§ Task: Copy verbatim the block of lines in the entries below whose first line contains "rw [← hcause, ← hfcmd] at hillegal hzero" and whose last line contains "(raiseFault .illegalCommand c.cmd". Leave out all other lines.

Records contained in a dataset
/-- Settles O36: `runCommand_faults_or_keeps` says when the flag is set; an illegal word and a zero divisor each
raise their fault, and `raiseFault_entered` says what that writes. -/
theorem faultsAreExactlyTheTwoOfTheSpec : Obligations.FaultsAreExactlyTheTwoOfTheSpec := by
  intro s c rest hs hf
  rw [step_command hs hf]
  refine ⟨fun t h ht => ?_, fun e he => ?_, fun i a hi hd hz => ?_⟩
  · rcases runCommand_faults_or_keeps h with ⟨he, rfl⟩ | ⟨i, a, hi, hd, hz, rfl⟩ | ⟨hkept, -, -⟩
    · exact .inl ⟨he, raiseFault_entered .illegalCommand _ _⟩
    · exact .inr ⟨i, a, hi, hd, hz, raiseFault_entered .zeroDivisor _ _⟩
    · exact absurd (ht.symm.trans (hkept.trans hf)) (by decide)
  · exact ⟨_, runCommand_error he _, raiseFault_entered .illegalCommand _ _⟩
  · rw [runCommand_ok hi, exec_of_zero_divisor (s := { s with inputs := rest }) hd hz, encodeWord_of_decode hi]
    exact ⟨_, rfl, raiseFault_entered .zeroDivisor _ _⟩

/-! ### What the fault registers record -/

/-- With `CAUSE = 0` there is nothing to record. -/
theorem faultRecorded_of_cause_zero {s : State} (h : s.cause = 0) : s.FaultRecorded :=
  ⟨fun hc => absurd (h.symm.trans hc) (by decide), fun hc => absurd (h.symm.trans hc) (by decide)⟩

theorem faultRecorded_congr {s t : State} (h : s.FaultRecorded) (hcause : t.cause = s.cause)
    (hfcmd : t.fcmd = s.fcmd) : t.FaultRecorded := by
  obtain ⟨hillegal, hzero⟩ := h
  rw [← hcause, ← hfcmd] at hillegal hzero
  exact ⟨hillegal, hzero⟩

theorem faultRecorded_raise_illegalCommand {c : Command} {e : Illegal} (h : decode c = .error e) (s : State) :
    (raiseFault .illegalCommand c.cmd s).FaultRecorded :=
  ⟨fun _ => ⟨e, decode_error_data h 0⟩, fun hc => absurd ((cause_raiseFault s _ _).symm.trans hc) (by decide)⟩

/-- The word of a command with a divisor decodes, with the data word 0 too, to a command with that divisor. -/
theorem faultRecorded_raise_zeroDivisor {c : Command} {i : Instr} {a : RegIdx} (h : decode c = .ok i)
    (hd : i.divisor = some a) (s : State) : (raiseFault .zeroDivisor c.cmd s).FaultRecorded := by
  have hword : decode ⟨c.cmd, 0⟩ = .ok (i.withData 0) := by rw [← encodeWord_of_decode h, decode_encodeWord]
  exact ⟨fun hc => absurd ((cause_raiseFault s _ _).symm.trans hc) (by decide), fun _ => ⟨_, hword, by simp [hd]⟩⟩

theorem runCommand_keeps_faultRecorded {c : Command} {s t : State} (h : runCommand c s = .next t)
    (hs : s.FaultRecorded) : t.FaultRecorded := by
  rcases runCommand_faults_or_keeps h with ⟨⟨e, he⟩, rfl⟩ | ⟨i, a, hi, hd, -, rfl⟩ | ⟨-, hcause, hfcmd⟩
  · exact faultRecorded_raise_illegalCommand he s
  · exact faultRecorded_raise_zeroDivisor hi hd s
  · exact faultRecorded_congr hs hcause hfcmd

/-- Settles O46: after reset `CAUSE` is 0, and an accepted command records its own word or keeps the record. -/
theorem faultRegistersNameTheCulprit : Obligations.FaultRegistersNameTheCulprit := by
  refine ⟨fun c => faultRecorded_of_cause_zero (by simp [State.cause]), fun s t hs h => ?_⟩
  rcases step_cases h with ⟨-, -, rfl⟩ | ⟨rest, -, rfl⟩ | ⟨c, rest, -, -, hc⟩
  · exact hs
  · exact faultRecorded_of_cause_zero (by simp [State.cause])
  · exact runCommand_keeps_faultRecorded hc (faultRecorded_congr hs rfl rfl)

/-! ### The halted state and the idle port -/

/-- Settles O37: `step_halted` for a command, and of the cases of a step only reset does not need a running core. -/
theorem haltedCoreTakesOnlyReset : Obligations.HaltedCoreTakesOnlyReset := by
  refine fun s hf => ⟨fun c rest hs => step_halted hf (by simp [hs]), fun t h => ?_⟩
  rcases step_cases h with ⟨-, hrunning, -⟩ | ⟨rest, hs, rfl⟩ | ⟨-, -, -, hrunning, -⟩
  · exact absurd (hf.symm.trans hrunning) (by decide)
  · exact ⟨rest, hs, faultFlag_applyReset s rest⟩
  · exact absurd (hf.symm.trans hrunning) (by decide)

/-- Settles O40: `step_wait` while the core runs, `step_halted` while it does not. -/
theorem waitingCoreKeepsItsState : Obligations.WaitingCoreKeepsItsState :=
  fun _ hs => ⟨step_wait hs, fun hf => step_halted hf (by simp [hs])⟩

end Sys2Proof.Machine
end

section
/-! The obligations of 70_reset_and_hazards.md: reset (R190), and a defined effect for every pair a running core is
offered (R196, R201). -/

namespace Sys2Proof.Machine

/-- In a legal `STATUS`, `CAUSE` is 0 while `FAULT` is (R28). -/
theorem State.Inv.cause_of_running {s : State} (h : s.Inv) (hf : s.faultFlag = false) : s.cause = 0 := by
  obtain ⟨-, -, hcause⟩ := h.statusLegal
  by_contra hne
  exact absurd (hf.symm.trans (hcause.1 hne)) (by decide)

/-- Settles O35: the step runs the offered pair on the state without it (`step_offerNext`), an accepted pair always
answers a next state, and no command touches the later events or the parameters. -/
theorem everyPairHasAnEffectWhileRunning : Obligations.EveryPairHasAnEffectWhileRunning := by
  intro s c hf
  obtain ⟨t, ht⟩ := runCommand_next c s
  obtain ⟨hbuild, hinputs⟩ := runCommand_build_inputs ht
  exact ⟨t, (step_offerNext c s hf).trans ht, hinputs, hbuild⟩

/-- Settles O38: reset is `applyReset`; any other step needs a running core, where the invariant makes `CAUSE` and
`FCMD` 0. -/
theorem resetLeavesTheResetState : Obligations.ResetLeavesTheResetState := by
  refine ⟨fun s rest hs => ⟨applyReset rest s, step_reset hs, reg_applyReset s rest, rfl, rfl, rfl, rfl⟩,
    fun s t hinv hstep hno => ?_⟩
  have hf : s.faultFlag = false := running_of_step hstep hno
  exact ⟨hf, hinv.cause_of_running hf, hinv.fcmdClear hf⟩

end Sys2Proof.Machine
end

§ Answer:
  rw [← hcause, ← hfcmd] at hillegal hzero
  exact ⟨hillegal, hzero⟩

theorem faultRecorded_raise_illegalCommand {c : Command} {e : Illegal} (h : decode c = .error e) (s : State) :
    (raiseFault .illegalCommand c.cmd s).FaultRecorded :=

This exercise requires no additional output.